**Task instructions**
The reply to the records below should contain exactly the lines from the line with "def withCore (s" through the line with "t := 1500000000, pkg", and nothing besides.

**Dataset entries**
● ● ● ●

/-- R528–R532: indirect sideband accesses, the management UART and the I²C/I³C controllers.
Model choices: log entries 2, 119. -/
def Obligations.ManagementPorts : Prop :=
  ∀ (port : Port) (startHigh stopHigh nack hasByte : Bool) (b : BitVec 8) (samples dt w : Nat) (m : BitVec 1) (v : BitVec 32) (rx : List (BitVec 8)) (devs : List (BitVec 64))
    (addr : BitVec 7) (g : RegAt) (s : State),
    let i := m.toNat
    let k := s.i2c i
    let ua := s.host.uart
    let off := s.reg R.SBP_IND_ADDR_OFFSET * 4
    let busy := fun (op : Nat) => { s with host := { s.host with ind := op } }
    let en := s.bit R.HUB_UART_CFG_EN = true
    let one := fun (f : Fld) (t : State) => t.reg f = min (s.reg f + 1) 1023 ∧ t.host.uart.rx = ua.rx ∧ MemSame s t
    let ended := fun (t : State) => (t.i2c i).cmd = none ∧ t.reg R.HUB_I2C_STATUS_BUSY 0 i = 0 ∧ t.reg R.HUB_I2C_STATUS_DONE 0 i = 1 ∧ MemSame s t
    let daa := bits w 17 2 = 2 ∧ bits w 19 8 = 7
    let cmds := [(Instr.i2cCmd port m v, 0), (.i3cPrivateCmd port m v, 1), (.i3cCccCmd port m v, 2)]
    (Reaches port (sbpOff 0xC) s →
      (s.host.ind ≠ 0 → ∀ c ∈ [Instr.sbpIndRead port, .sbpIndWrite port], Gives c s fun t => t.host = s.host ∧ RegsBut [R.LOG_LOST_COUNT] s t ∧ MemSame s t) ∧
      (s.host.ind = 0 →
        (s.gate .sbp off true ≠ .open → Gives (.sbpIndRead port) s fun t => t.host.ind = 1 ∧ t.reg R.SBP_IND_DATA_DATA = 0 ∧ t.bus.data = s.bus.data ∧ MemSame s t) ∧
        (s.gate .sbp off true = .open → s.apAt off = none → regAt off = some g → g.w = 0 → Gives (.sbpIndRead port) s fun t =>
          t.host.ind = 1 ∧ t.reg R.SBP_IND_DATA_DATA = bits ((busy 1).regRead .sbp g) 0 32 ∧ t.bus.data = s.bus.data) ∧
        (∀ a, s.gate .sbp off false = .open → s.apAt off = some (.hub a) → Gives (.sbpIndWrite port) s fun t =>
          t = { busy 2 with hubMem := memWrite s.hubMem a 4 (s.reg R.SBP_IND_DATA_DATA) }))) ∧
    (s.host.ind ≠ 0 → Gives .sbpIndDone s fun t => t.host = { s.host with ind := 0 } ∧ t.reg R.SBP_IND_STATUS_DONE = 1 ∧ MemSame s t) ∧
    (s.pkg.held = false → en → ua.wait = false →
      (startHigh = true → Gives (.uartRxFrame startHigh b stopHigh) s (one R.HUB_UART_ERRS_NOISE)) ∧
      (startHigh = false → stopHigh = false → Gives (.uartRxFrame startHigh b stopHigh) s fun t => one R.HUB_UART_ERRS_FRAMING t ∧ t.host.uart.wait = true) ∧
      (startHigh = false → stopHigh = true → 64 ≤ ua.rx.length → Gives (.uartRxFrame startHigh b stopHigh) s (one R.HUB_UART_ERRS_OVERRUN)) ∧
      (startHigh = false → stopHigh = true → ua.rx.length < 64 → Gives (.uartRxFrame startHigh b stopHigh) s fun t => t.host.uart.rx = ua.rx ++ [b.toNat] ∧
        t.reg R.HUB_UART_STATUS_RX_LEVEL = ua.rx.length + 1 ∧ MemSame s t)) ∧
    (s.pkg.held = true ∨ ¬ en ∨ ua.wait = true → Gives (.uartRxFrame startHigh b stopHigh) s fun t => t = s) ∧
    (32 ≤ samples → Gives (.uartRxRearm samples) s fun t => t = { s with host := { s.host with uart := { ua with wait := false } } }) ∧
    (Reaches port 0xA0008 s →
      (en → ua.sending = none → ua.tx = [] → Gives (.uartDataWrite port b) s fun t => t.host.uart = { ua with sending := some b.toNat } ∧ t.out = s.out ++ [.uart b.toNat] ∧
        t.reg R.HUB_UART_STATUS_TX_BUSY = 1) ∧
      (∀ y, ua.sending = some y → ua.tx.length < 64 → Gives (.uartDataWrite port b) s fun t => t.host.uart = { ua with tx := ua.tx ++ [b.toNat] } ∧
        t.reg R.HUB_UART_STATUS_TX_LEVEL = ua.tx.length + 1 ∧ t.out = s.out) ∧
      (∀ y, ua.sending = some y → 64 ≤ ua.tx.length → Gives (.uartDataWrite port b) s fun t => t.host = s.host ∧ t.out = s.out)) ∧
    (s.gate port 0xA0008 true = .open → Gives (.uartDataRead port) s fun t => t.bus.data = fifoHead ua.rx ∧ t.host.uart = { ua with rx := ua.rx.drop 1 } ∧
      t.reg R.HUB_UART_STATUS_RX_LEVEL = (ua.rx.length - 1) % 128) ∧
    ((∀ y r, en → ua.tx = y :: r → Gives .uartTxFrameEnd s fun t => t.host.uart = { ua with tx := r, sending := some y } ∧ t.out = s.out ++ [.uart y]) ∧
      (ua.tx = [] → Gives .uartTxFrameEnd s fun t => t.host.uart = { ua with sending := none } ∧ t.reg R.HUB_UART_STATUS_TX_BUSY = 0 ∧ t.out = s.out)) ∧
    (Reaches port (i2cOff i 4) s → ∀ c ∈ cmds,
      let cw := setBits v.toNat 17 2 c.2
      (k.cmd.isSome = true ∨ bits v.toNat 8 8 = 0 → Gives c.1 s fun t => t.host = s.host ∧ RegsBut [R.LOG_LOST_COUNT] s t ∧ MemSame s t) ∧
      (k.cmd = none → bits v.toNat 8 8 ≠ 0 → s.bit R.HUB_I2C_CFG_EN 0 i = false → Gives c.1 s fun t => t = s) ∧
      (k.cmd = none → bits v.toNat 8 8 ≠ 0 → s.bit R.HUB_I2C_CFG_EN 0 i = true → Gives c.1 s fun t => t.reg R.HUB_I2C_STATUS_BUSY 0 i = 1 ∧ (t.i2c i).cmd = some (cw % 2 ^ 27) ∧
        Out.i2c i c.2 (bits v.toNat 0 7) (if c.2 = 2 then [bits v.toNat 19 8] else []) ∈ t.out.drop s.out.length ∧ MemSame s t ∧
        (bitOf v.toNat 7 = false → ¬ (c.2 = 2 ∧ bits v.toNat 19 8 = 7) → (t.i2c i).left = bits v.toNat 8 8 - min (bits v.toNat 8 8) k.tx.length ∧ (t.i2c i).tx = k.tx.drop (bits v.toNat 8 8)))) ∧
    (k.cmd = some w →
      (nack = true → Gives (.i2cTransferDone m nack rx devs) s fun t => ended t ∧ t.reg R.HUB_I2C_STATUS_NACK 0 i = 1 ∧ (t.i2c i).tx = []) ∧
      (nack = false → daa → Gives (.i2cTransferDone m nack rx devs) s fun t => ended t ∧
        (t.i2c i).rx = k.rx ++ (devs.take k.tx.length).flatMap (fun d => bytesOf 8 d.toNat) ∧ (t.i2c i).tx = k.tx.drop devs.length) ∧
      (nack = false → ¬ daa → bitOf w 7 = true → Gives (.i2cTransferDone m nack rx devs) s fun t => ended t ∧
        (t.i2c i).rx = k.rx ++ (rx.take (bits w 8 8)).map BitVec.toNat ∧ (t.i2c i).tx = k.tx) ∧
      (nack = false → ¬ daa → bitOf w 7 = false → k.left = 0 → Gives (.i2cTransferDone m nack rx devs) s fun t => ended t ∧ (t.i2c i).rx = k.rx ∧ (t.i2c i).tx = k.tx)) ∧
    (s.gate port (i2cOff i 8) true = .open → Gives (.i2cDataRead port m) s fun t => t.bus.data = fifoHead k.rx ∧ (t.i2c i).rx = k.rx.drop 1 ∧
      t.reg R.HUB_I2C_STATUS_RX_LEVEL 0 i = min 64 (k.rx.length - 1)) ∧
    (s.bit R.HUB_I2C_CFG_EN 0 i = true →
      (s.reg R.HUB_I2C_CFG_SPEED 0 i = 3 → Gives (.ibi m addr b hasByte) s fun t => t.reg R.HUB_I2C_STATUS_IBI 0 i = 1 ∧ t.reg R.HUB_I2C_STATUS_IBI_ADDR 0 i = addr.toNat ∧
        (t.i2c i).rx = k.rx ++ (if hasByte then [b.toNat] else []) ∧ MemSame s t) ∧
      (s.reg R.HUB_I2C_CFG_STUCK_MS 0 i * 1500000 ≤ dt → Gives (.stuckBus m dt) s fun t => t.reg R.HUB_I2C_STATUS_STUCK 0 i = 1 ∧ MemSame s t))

● ● ● ●

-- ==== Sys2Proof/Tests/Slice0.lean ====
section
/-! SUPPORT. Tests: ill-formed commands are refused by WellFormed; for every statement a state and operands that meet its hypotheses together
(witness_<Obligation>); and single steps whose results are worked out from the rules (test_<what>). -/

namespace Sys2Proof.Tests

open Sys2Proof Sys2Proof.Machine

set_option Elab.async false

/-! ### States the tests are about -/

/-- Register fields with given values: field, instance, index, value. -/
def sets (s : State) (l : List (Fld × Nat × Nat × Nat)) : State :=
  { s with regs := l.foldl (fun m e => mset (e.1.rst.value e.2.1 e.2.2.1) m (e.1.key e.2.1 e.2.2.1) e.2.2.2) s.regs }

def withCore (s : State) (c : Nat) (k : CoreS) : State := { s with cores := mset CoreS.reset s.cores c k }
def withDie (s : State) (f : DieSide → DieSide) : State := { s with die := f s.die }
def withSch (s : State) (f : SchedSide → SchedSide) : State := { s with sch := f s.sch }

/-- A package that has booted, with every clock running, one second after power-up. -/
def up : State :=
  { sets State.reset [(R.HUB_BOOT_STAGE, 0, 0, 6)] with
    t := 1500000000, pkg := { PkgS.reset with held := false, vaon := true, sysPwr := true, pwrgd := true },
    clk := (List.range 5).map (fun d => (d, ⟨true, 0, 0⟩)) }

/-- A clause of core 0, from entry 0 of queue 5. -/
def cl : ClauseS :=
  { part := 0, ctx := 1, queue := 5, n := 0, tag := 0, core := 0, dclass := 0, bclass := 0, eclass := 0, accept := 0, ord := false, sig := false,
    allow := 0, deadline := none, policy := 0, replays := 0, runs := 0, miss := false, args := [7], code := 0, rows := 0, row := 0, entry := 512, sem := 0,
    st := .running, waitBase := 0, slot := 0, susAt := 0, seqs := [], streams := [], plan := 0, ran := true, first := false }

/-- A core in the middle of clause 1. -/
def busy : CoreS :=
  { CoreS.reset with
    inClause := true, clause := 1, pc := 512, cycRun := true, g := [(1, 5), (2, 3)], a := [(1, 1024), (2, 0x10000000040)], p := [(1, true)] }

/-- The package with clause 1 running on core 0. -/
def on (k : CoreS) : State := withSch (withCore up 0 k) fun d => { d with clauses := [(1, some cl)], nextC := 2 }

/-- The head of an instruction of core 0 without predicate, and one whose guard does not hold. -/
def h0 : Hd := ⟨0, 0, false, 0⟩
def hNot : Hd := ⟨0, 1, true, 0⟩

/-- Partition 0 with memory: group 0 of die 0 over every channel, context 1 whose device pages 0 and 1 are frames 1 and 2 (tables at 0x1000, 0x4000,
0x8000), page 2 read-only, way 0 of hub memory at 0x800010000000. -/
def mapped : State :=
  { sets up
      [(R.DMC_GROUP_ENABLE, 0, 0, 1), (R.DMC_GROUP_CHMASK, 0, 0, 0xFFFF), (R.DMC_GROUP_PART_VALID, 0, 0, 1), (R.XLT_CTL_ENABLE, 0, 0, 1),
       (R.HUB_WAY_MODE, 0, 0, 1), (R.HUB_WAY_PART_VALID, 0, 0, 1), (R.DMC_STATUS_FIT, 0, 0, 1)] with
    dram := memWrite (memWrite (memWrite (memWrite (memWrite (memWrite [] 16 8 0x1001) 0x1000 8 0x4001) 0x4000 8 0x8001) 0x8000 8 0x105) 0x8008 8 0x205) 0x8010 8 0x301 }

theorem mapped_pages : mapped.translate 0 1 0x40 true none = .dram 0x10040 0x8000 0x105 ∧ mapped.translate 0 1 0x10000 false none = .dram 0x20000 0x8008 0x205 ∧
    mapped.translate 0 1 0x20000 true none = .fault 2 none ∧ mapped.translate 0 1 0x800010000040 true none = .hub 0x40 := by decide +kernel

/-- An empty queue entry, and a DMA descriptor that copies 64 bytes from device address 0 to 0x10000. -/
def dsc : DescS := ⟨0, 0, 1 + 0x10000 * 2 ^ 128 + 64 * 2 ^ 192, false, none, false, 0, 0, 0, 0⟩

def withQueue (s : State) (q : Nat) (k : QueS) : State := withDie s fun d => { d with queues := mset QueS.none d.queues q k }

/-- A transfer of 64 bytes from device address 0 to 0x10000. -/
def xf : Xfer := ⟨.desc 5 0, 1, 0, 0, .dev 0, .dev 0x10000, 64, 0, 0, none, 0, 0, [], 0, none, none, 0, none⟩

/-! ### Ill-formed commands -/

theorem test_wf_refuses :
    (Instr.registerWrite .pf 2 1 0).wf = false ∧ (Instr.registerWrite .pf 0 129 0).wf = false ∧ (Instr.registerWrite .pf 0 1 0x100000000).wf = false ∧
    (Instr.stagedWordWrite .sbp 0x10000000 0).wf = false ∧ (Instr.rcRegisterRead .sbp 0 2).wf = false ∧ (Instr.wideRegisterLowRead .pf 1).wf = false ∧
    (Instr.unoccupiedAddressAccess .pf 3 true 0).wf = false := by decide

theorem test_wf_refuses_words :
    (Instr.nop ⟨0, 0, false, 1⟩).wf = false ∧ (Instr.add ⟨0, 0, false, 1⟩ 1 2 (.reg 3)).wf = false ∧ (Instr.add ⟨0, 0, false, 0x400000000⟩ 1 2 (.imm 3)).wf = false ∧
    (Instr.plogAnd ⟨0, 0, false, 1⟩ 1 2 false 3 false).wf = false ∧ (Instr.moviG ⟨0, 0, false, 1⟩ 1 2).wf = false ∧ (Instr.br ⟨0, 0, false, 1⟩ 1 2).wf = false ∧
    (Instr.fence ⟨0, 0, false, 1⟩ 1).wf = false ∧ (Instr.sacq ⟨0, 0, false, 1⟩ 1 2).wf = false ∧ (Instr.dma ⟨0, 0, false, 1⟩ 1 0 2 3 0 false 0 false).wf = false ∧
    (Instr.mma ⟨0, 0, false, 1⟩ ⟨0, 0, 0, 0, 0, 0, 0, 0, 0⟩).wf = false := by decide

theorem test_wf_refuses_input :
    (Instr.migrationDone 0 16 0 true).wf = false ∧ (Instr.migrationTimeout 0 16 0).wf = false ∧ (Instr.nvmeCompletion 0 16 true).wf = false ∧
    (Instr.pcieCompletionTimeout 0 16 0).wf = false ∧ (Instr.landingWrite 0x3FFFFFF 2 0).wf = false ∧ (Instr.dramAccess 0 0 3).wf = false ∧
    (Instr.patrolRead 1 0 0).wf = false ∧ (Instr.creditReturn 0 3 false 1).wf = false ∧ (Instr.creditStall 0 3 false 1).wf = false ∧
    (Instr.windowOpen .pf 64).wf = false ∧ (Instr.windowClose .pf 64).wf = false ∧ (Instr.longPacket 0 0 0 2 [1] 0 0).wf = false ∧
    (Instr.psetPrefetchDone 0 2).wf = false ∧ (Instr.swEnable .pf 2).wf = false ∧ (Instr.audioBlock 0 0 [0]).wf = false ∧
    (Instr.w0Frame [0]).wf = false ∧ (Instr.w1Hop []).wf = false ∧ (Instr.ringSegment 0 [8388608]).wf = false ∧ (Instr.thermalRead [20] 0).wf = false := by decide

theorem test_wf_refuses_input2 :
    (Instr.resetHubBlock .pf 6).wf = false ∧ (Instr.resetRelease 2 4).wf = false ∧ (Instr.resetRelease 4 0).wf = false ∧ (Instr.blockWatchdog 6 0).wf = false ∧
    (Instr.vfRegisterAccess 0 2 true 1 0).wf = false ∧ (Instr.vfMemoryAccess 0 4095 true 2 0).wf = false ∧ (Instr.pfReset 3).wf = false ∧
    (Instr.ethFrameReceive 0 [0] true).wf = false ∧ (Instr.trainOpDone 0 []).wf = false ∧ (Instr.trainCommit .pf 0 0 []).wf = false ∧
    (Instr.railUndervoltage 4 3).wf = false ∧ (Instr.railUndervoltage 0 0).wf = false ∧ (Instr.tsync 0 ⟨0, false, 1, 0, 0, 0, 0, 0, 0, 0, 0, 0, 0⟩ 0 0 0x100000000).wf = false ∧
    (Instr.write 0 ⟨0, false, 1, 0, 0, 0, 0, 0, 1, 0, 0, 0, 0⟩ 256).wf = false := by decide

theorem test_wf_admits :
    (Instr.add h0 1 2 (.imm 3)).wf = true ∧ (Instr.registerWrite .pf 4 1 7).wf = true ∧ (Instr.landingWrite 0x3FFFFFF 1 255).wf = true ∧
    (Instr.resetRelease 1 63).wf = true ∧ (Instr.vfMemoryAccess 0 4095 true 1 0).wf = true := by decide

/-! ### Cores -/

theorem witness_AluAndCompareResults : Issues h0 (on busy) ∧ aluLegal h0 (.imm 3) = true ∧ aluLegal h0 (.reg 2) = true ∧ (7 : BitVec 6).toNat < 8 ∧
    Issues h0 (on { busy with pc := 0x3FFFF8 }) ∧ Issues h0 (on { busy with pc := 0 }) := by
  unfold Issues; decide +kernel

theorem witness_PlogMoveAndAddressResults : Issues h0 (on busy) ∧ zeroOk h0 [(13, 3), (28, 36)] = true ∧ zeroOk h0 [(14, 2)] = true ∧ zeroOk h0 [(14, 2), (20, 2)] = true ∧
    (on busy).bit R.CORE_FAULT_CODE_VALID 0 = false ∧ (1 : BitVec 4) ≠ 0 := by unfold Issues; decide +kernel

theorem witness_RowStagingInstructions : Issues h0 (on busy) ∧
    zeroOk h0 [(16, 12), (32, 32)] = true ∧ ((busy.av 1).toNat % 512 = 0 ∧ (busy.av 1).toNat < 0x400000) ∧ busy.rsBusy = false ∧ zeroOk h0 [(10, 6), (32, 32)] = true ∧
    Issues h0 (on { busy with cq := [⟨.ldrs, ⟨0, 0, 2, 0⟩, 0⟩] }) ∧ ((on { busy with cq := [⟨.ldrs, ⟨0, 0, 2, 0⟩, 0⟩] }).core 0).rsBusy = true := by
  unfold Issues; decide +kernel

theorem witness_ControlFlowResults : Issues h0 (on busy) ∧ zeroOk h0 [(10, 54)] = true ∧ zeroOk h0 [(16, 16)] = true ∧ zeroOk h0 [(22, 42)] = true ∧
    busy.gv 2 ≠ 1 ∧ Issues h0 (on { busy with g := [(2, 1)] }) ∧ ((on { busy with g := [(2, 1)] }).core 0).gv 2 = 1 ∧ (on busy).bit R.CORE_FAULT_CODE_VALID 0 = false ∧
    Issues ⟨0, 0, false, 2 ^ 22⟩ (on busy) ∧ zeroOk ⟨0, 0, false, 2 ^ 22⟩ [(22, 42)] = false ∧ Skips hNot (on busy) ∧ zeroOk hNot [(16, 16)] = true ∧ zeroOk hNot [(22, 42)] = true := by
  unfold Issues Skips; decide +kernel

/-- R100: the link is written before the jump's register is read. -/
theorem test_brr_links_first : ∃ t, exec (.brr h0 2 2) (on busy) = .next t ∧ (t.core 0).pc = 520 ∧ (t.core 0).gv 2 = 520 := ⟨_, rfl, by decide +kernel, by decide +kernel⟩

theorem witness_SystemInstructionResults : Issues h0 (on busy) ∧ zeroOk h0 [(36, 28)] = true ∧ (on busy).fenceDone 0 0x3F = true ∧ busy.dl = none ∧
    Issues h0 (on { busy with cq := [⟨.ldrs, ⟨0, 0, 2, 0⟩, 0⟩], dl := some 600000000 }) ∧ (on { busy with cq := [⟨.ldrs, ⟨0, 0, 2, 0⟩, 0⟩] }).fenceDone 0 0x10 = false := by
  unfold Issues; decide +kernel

● ● ● ●

**Exercise result**
def withCore (s : State) (c : Nat) (k : CoreS) : State := { s with cores := mset CoreS.reset s.cores c k }
def withDie (s : State) (f : DieSide → DieSide) : State := { s with die := f s.die }
def withSch (s : State) (f : SchedSide → SchedSide) : State := { s with sch := f s.sch }

/-- A package that has booted, with every clock running, one second after power-up. -/
def up : State :=
  { sets State.reset [(R.HUB_BOOT_STAGE, 0, 0, 6)] with
    t := 1500000000, pkg := { PkgS.reset with held := false, vaon := true, sysPwr := true, pwrgd := true },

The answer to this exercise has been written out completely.